[Stored records]
* * *
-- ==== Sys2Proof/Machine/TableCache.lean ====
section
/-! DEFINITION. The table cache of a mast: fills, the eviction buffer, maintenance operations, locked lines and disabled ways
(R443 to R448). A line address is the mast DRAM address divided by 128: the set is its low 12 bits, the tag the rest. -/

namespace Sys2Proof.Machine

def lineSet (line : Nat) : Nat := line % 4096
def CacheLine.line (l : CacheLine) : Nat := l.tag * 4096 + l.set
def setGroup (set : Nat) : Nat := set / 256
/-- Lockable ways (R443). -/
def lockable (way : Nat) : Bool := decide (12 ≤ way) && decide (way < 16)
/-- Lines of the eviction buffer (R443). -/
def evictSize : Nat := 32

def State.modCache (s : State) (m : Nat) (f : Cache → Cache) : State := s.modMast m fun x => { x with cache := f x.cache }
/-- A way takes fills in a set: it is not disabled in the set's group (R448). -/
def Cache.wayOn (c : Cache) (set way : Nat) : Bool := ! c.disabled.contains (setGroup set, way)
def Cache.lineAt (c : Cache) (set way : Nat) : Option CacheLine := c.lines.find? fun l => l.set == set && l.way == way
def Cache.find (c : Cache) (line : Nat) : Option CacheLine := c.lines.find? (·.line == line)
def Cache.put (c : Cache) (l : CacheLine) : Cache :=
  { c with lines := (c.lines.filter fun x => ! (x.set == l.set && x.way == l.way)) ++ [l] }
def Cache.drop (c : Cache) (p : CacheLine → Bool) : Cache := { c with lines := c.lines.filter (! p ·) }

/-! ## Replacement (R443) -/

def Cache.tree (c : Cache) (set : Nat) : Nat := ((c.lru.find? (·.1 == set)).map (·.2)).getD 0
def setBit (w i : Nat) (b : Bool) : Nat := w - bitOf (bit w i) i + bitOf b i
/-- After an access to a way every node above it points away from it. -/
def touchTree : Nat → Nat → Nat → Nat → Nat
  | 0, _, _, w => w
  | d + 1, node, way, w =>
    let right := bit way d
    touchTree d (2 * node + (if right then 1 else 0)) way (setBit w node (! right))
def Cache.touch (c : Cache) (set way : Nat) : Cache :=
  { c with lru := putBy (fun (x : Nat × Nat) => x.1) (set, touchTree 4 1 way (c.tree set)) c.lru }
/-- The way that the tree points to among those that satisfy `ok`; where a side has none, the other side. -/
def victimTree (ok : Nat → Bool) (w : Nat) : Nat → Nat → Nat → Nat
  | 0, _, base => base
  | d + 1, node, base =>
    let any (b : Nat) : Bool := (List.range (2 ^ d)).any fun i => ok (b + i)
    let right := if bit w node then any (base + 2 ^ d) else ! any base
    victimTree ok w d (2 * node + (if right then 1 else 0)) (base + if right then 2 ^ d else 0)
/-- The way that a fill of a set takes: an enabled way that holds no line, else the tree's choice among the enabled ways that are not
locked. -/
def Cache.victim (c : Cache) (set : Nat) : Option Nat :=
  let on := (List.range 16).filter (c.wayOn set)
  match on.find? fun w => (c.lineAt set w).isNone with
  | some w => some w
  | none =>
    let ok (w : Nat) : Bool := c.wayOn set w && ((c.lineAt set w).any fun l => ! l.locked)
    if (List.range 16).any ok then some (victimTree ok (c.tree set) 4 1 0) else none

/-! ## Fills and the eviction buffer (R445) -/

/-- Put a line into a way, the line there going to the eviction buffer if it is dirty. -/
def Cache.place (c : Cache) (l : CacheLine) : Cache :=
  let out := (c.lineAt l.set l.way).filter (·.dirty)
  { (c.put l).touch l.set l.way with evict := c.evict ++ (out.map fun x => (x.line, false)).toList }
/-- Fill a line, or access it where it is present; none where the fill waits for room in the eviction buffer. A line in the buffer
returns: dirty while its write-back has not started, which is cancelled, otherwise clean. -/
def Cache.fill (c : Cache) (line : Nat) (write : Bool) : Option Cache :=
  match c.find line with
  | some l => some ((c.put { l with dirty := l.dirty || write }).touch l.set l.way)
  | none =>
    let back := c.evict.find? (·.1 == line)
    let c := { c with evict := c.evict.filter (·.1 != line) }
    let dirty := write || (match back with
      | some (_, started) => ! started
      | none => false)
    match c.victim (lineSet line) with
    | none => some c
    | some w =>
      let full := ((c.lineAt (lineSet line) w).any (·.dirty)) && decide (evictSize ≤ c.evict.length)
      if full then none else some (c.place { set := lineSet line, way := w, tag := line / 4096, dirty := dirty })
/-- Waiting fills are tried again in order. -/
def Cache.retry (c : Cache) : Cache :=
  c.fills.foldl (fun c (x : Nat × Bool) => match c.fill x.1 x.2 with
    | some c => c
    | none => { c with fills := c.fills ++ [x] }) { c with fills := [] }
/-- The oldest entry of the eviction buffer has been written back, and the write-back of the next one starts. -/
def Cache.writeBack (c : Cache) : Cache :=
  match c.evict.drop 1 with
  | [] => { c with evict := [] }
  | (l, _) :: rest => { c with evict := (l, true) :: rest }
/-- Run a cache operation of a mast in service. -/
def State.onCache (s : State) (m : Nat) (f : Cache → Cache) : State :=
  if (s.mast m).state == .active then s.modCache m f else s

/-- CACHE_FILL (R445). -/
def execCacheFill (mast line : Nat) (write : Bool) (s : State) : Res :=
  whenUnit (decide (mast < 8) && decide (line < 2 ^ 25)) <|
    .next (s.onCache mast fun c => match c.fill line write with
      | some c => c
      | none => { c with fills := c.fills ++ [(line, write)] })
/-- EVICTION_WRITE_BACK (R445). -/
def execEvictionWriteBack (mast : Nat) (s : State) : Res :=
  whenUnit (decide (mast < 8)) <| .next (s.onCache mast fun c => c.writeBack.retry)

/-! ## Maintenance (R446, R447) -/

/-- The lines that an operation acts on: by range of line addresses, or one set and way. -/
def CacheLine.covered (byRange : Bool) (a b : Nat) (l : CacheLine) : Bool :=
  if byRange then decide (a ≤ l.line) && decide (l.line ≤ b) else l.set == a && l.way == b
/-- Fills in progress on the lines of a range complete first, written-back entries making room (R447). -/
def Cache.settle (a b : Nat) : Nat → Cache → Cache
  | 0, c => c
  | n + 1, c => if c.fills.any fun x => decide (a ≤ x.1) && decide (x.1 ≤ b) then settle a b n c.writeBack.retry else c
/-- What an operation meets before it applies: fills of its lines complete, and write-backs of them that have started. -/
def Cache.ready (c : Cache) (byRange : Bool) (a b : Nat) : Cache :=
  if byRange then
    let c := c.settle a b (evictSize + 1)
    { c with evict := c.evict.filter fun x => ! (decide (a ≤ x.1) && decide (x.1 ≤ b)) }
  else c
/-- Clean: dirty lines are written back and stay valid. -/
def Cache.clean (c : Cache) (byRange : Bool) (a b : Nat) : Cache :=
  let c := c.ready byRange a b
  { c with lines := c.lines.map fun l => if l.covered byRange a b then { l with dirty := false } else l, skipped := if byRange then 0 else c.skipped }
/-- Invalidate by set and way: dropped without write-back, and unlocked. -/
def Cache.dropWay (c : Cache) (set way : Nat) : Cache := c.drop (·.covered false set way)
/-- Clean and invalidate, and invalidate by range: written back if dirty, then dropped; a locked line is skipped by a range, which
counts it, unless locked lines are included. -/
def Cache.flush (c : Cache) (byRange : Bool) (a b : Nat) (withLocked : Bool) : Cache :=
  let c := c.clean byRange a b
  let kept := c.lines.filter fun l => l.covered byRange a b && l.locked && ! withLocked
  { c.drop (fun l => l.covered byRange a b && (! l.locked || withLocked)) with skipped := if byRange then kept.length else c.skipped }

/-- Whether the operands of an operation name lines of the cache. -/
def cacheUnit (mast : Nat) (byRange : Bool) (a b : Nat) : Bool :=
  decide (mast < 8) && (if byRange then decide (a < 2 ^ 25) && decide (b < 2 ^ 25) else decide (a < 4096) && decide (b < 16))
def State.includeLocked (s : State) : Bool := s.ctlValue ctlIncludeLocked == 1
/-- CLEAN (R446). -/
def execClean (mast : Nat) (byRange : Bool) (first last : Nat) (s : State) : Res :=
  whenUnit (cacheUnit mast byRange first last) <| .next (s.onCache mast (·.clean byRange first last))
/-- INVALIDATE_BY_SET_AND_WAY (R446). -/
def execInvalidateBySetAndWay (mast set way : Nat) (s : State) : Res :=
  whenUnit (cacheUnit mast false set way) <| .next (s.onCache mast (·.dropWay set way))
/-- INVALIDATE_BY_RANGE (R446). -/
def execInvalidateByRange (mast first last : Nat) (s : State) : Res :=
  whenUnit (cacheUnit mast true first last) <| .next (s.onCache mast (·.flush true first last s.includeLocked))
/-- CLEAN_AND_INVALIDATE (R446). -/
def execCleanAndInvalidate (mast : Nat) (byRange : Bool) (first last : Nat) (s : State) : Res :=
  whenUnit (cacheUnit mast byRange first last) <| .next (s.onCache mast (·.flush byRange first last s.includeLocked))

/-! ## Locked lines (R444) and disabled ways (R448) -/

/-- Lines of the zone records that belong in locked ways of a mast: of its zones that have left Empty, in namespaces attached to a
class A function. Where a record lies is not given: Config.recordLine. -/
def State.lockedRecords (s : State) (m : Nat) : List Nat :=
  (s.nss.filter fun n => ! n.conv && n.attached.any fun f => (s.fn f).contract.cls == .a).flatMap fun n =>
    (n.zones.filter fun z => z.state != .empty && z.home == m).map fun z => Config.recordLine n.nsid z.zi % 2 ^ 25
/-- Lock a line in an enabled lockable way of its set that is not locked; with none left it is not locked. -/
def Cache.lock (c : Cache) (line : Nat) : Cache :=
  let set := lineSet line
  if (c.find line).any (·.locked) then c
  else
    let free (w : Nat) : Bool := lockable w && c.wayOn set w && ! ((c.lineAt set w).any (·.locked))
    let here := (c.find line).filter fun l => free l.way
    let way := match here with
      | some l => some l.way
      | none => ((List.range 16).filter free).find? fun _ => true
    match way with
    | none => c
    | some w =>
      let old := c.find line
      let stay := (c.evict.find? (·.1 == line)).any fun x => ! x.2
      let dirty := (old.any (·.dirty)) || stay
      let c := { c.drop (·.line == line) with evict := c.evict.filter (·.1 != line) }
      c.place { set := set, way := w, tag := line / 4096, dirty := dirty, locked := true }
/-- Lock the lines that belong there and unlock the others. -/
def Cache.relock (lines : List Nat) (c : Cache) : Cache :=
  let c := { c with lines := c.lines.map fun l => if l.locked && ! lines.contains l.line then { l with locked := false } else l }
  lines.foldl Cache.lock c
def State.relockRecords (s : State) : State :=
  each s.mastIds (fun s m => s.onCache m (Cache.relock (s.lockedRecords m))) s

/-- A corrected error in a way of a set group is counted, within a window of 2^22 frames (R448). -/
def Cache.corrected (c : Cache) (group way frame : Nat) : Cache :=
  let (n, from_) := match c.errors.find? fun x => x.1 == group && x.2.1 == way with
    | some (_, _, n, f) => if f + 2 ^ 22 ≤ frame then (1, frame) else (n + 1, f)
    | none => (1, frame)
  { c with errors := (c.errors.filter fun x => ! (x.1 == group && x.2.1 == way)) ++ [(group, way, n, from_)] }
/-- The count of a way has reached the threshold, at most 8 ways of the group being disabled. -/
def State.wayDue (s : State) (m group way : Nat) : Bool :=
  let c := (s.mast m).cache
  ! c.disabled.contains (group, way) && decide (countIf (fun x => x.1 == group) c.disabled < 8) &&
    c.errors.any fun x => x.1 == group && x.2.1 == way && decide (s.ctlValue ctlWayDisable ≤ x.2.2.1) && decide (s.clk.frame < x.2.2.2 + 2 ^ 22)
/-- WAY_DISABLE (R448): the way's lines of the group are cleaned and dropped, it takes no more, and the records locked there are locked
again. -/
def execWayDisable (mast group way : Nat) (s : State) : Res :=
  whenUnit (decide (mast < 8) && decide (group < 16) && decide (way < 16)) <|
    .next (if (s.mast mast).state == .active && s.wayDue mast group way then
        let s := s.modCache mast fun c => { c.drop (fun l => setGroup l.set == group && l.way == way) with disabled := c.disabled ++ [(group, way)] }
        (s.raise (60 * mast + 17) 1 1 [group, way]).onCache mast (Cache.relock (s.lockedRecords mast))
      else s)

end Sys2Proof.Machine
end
* * *
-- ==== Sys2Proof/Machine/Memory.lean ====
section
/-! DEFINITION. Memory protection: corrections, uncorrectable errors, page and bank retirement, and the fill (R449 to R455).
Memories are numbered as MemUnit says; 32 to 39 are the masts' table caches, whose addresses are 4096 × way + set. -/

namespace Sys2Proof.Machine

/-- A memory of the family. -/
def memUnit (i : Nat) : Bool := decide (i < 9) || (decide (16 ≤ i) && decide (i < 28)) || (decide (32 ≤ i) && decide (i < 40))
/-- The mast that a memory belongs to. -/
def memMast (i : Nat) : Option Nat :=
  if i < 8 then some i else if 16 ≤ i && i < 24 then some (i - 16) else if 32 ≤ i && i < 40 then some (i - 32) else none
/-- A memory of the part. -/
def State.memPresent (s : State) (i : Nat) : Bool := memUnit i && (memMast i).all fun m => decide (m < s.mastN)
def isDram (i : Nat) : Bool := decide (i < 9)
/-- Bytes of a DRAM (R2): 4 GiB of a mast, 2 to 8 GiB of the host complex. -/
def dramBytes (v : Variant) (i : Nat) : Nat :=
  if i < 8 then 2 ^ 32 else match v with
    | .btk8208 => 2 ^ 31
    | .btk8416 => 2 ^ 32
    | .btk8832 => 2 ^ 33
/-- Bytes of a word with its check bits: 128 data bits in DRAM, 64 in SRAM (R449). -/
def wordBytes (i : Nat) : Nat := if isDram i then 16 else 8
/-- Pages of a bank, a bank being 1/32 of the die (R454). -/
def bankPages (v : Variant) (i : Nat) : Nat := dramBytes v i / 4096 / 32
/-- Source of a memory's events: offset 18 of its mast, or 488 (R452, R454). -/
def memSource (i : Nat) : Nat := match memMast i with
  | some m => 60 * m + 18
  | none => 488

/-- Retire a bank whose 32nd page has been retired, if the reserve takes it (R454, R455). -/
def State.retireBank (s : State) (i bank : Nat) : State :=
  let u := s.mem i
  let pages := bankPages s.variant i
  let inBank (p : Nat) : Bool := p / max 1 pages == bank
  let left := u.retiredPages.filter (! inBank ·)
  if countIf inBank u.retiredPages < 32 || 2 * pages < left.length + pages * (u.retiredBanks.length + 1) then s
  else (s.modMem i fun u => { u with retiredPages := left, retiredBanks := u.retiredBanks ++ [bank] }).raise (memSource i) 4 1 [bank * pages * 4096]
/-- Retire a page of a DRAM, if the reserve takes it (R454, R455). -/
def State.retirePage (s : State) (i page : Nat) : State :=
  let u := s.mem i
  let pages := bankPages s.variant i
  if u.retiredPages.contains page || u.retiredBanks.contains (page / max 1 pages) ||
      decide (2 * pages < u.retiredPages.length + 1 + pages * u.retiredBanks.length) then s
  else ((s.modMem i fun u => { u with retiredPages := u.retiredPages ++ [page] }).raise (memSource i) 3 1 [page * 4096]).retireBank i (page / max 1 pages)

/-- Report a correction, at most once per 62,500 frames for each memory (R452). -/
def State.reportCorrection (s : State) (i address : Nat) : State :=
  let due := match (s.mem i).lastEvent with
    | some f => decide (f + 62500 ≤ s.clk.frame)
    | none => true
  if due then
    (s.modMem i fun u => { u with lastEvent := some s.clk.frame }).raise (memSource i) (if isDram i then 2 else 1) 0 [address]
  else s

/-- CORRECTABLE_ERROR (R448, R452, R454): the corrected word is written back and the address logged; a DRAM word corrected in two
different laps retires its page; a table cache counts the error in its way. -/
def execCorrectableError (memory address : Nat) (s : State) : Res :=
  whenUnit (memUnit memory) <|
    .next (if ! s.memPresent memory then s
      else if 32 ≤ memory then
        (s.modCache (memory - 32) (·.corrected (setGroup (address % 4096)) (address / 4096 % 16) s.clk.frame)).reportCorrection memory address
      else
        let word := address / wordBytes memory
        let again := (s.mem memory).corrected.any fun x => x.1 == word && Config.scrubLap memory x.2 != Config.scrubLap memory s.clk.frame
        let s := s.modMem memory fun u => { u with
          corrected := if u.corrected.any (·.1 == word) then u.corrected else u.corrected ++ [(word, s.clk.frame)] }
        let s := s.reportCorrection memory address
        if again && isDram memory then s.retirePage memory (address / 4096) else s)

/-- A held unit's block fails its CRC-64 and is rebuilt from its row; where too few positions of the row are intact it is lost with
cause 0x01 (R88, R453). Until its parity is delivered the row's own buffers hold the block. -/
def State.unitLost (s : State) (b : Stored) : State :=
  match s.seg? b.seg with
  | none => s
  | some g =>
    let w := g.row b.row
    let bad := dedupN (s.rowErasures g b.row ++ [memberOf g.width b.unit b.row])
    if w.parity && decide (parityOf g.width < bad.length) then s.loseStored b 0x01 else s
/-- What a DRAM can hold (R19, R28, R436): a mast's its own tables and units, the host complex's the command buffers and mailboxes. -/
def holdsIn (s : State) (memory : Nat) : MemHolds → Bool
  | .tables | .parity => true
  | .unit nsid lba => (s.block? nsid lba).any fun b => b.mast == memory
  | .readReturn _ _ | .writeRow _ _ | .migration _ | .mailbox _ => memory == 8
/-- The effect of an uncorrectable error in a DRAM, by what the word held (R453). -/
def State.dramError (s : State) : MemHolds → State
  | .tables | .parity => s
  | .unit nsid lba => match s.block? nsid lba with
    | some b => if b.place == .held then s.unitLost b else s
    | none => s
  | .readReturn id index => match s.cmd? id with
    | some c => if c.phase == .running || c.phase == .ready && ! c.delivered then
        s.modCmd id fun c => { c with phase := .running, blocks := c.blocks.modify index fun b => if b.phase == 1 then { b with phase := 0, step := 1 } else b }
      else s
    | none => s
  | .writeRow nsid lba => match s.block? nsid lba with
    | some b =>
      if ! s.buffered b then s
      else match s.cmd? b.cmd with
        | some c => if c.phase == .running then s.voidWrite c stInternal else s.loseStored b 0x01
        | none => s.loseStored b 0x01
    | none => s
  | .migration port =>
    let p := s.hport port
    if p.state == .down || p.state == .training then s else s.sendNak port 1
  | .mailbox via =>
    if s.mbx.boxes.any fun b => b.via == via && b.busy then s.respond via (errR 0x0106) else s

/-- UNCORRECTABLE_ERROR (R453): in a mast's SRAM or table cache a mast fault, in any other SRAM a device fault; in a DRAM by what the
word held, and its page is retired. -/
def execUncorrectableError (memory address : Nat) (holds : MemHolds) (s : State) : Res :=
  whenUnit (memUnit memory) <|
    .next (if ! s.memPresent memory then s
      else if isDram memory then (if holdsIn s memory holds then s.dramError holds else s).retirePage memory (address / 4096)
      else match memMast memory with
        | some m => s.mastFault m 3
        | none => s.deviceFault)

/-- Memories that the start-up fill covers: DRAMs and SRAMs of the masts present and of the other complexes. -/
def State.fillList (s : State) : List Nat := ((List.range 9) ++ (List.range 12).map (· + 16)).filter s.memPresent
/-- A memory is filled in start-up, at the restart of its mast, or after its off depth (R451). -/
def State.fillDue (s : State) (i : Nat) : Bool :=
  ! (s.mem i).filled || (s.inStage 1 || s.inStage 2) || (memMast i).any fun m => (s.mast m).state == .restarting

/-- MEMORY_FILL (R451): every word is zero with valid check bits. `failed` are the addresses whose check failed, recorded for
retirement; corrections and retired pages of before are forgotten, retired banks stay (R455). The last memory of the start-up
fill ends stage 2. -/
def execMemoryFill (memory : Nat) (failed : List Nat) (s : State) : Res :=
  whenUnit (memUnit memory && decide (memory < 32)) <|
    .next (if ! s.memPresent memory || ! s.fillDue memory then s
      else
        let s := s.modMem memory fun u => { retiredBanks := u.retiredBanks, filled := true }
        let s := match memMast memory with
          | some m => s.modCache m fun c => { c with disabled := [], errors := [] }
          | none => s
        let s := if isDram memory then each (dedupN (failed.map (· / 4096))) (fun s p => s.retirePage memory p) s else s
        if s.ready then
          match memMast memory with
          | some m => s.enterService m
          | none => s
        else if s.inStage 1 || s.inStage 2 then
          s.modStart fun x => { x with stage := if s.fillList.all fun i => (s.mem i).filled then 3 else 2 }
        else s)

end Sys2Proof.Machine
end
* * *
Extract from the records above the lines from the one containing "-- ==== Sys2Proof/Machine/TableCache.lean" to the one containing "def touchTree : Nat → Nat → Nat → Nat → Nat", both lines included, exactly as they appear and with nothing else.

-- ==== Sys2Proof/Machine/TableCache.lean ====
section
/-! DEFINITION. The table cache of a mast: fills, the eviction buffer, maintenance operations, locked lines and disabled ways
(R443 to R448). A line address is the mast DRAM address divided by 128: the set is its low 12 bits, the tag the rest. -/

namespace Sys2Proof.Machine

def lineSet (line : Nat) : Nat := line % 4096
def CacheLine.line (l : CacheLine) : Nat := l.tag * 4096 + l.set
def setGroup (set : Nat) : Nat := set / 256
/-- Lockable ways (R443). -/
def lockable (way : Nat) : Bool := decide (12 ≤ way) && decide (way < 16)
/-- Lines of the eviction buffer (R443). -/
def evictSize : Nat := 32

def State.modCache (s : State) (m : Nat) (f : Cache → Cache) : State := s.modMast m fun x => { x with cache := f x.cache }
/-- A way takes fills in a set: it is not disabled in the set's group (R448). -/
def Cache.wayOn (c : Cache) (set way : Nat) : Bool := ! c.disabled.contains (setGroup set, way)
def Cache.lineAt (c : Cache) (set way : Nat) : Option CacheLine := c.lines.find? fun l => l.set == set && l.way == way
def Cache.find (c : Cache) (line : Nat) : Option CacheLine := c.lines.find? (·.line == line)
def Cache.put (c : Cache) (l : CacheLine) : Cache :=
  { c with lines := (c.lines.filter fun x => ! (x.set == l.set && x.way == l.way)) ++ [l] }
def Cache.drop (c : Cache) (p : CacheLine → Bool) : Cache := { c with lines := c.lines.filter (! p ·) }

/-! ## Replacement (R443) -/

def Cache.tree (c : Cache) (set : Nat) : Nat := ((c.lru.find? (·.1 == set)).map (·.2)).getD 0
def setBit (w i : Nat) (b : Bool) : Nat := w - bitOf (bit w i) i + bitOf b i
/-- After an access to a way every node above it points away from it. -/
def touchTree : Nat → Nat → Nat → Nat → Nat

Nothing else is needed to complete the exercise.